(Dataset entries)
<<<<
/-- Writes words into a ring of `size` words at `base` from index `i` (R112). -/
def ringWrite (base size : Nat) (s : State) : Nat → List Word → State
  | _, [] => s
  | i, w :: ws => ringWrite base size (writeWord s (base + i % size) w) (i + 1) ws

/-- Signals a completion (R101): at once with NOTIFY or without coalescing, otherwise within host.cq.coalesce. -/
def signalDone (s : State) (hc : Hc) (notify : Bool) : State :=
  let c := ctx s hc
  if notify then signal (setCtx s hc { c with vec0 := false, coalesce := none }) hc 0
  else if c.vec0 then
    if par s 0x27 = 0 then signal (setCtx s hc { c with vec0 := false }) hc 0
    else setCtx s hc { c with vec0 := false, coalesce := some (c.coalesce.getD (s.now + usC (par s 0x27))) }
  else s

/-- Word 0 of a completion (R117). -/
def completionWord (hc : Hc) (opcode : BitVec 12) (tag : BitVec 16) (status : Status) (length : Nat)
    (restart air : Bool) : Word :=
  at' 0 status.toNat ||| at' 12 tag.toNat ||| at' 28 length ||| at' 38 restart.toNat ||| at' 39 air.toNat |||
    at' 46 hc.val ||| at' 48 opcode.toNat

/-- Writes a completion to the CQ (R117, R135). -/
def complete (s : State) (hc : Hc) (opcode : BitVec 12) (tag : BitVec 16) (notify : Bool) (status : Status)
    (words : List Word) (restart air : Bool) : State :=
  let c := ctx s hc
  let s := ringWrite (ringBase hc + 0x400) 1024 s c.cqTail.toNat
    (completionWord hc opcode tag status words.length restart air :: words)
  let s := setCtx s hc { c with cqTail := c.cqTail + BitVec.ofNat 11 (1 + words.length) }
  signalDone s hc notify

/-! ### Packets (R116, R119 to R122) -/

/-- The catalogue of R122: opcode, least payload words, most result words. -/
def catalogue : List (Nat × Nat × Nat) :=
  [(0x000, 0, 0), (0x001, 0, 16), (0x002, 1, 0), (0x003, 0, 0), (0x004, 1, 32), (0x008, 1, 1), (0x009, 1, 0),
   (0x00A, 1, 1), (0x010, 2, 1), (0x011, 1, 0), (0x018, 1, 255), (0x019, 2, 1), (0x01A, 0, 0), (0x01B, 0, 1),
   (0x01C, 0, 0), (0x020, 2, 0)] ++
  [(0x100, 1, 1), (0x101, 1, 2), (0x102, 1, 1), (0x200, 2, 0), (0x201, 1, 1), (0x202, 3, 3), (0x203, 1, 0),
   (0x300, 3, 2), (0x301, 2, 3), (0x302, 5, 1), (0x303, 1, 0), (0x304, 1, 8), (0x305, 2, 2), (0x400, 2, 0),
   (0x401, 1, 12)] ++
  [(0x500, 2, 1), (0x501, 1, 1), (0x502, 4, 1), (0x503, 4, 24), (0x600, 2, 0), (0x601, 1, 0), (0x602, 0, 0),
   (0x603, 2, 0), (0x604, 2, 0), (0x700, 4, 2), (0x701, 2, 1), (0x702, 1, 1), (0x703, 0, 0), (0x704, 0, 0),
   (0x800, 1, 255), (0x801, 2, 0), (0x802, 1, 255), (0x803, 0, 32), (0x900, 1, 0), (0x901, 0, 6)]

/-- The catalogue's entry of an opcode. -/
def catalogued (op : Nat) : Option (Nat × Nat) :=
  (catalogue.find? (fun e => e.1 == op)).map (·.2)

/-- A consumed packet: header word, payload, and the number of its journal record. -/
structure Packet where
  hdr : Word
  payload : List Word
  id : Nat
deriving DecidableEq, Repr

/-- Payload word n, counted from 1 as in the tables. -/
def Packet.word (p : Packet) (n : Nat) : Word := p.payload.getD (n - 1) 0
>>>>
What the task requires: Give back, word for word, only the lines above from the line holding "def ringWrite (base" to the line holding "(0x401, 1, 12)] ++", both included.

Your solution:
def ringWrite (base size : Nat) (s : State) : Nat → List Word → State
  | _, [] => s
  | i, w :: ws => ringWrite base size (writeWord s (base + i % size) w) (i + 1) ws

/-- Signals a completion (R101): at once with NOTIFY or without coalescing, otherwise within host.cq.coalesce. -/
def signalDone (s : State) (hc : Hc) (notify : Bool) : State :=
  let c := ctx s hc
  if notify then signal (setCtx s hc { c with vec0 := false, coalesce := none }) hc 0
  else if c.vec0 then
    if par s 0x27 = 0 then signal (setCtx s hc { c with vec0 := false }) hc 0
    else setCtx s hc { c with vec0 := false, coalesce := some (c.coalesce.getD (s.now + usC (par s 0x27))) }
  else s

/-- Word 0 of a completion (R117). -/
def completionWord (hc : Hc) (opcode : BitVec 12) (tag : BitVec 16) (status : Status) (length : Nat)
    (restart air : Bool) : Word :=
  at' 0 status.toNat ||| at' 12 tag.toNat ||| at' 28 length ||| at' 38 restart.toNat ||| at' 39 air.toNat |||
    at' 46 hc.val ||| at' 48 opcode.toNat

/-- Writes a completion to the CQ (R117, R135). -/
def complete (s : State) (hc : Hc) (opcode : BitVec 12) (tag : BitVec 16) (notify : Bool) (status : Status)
    (words : List Word) (restart air : Bool) : State :=
  let c := ctx s hc
  let s := ringWrite (ringBase hc + 0x400) 1024 s c.cqTail.toNat
    (completionWord hc opcode tag status words.length restart air :: words)
  let s := setCtx s hc { c with cqTail := c.cqTail + BitVec.ofNat 11 (1 + words.length) }
  signalDone s hc notify

/-! ### Packets (R116, R119 to R122) -/

/-- The catalogue of R122: opcode, least payload words, most result words. -/
def catalogue : List (Nat × Nat × Nat) :=
  [(0x000, 0, 0), (0x001, 0, 16), (0x002, 1, 0), (0x003, 0, 0), (0x004, 1, 32), (0x008, 1, 1), (0x009, 1, 0),
   (0x00A, 1, 1), (0x010, 2, 1), (0x011, 1, 0), (0x018, 1, 255), (0x019, 2, 1), (0x01A, 0, 0), (0x01B, 0, 1),
   (0x01C, 0, 0), (0x020, 2, 0)] ++
  [(0x100, 1, 1), (0x101, 1, 2), (0x102, 1, 1), (0x200, 2, 0), (0x201, 1, 1), (0x202, 3, 3), (0x203, 1, 0),
   (0x300, 3, 2), (0x301, 2, 3), (0x302, 5, 1), (0x303, 1, 0), (0x304, 1, 8), (0x305, 2, 2), (0x400, 2, 0),
   (0x401, 1, 12)] ++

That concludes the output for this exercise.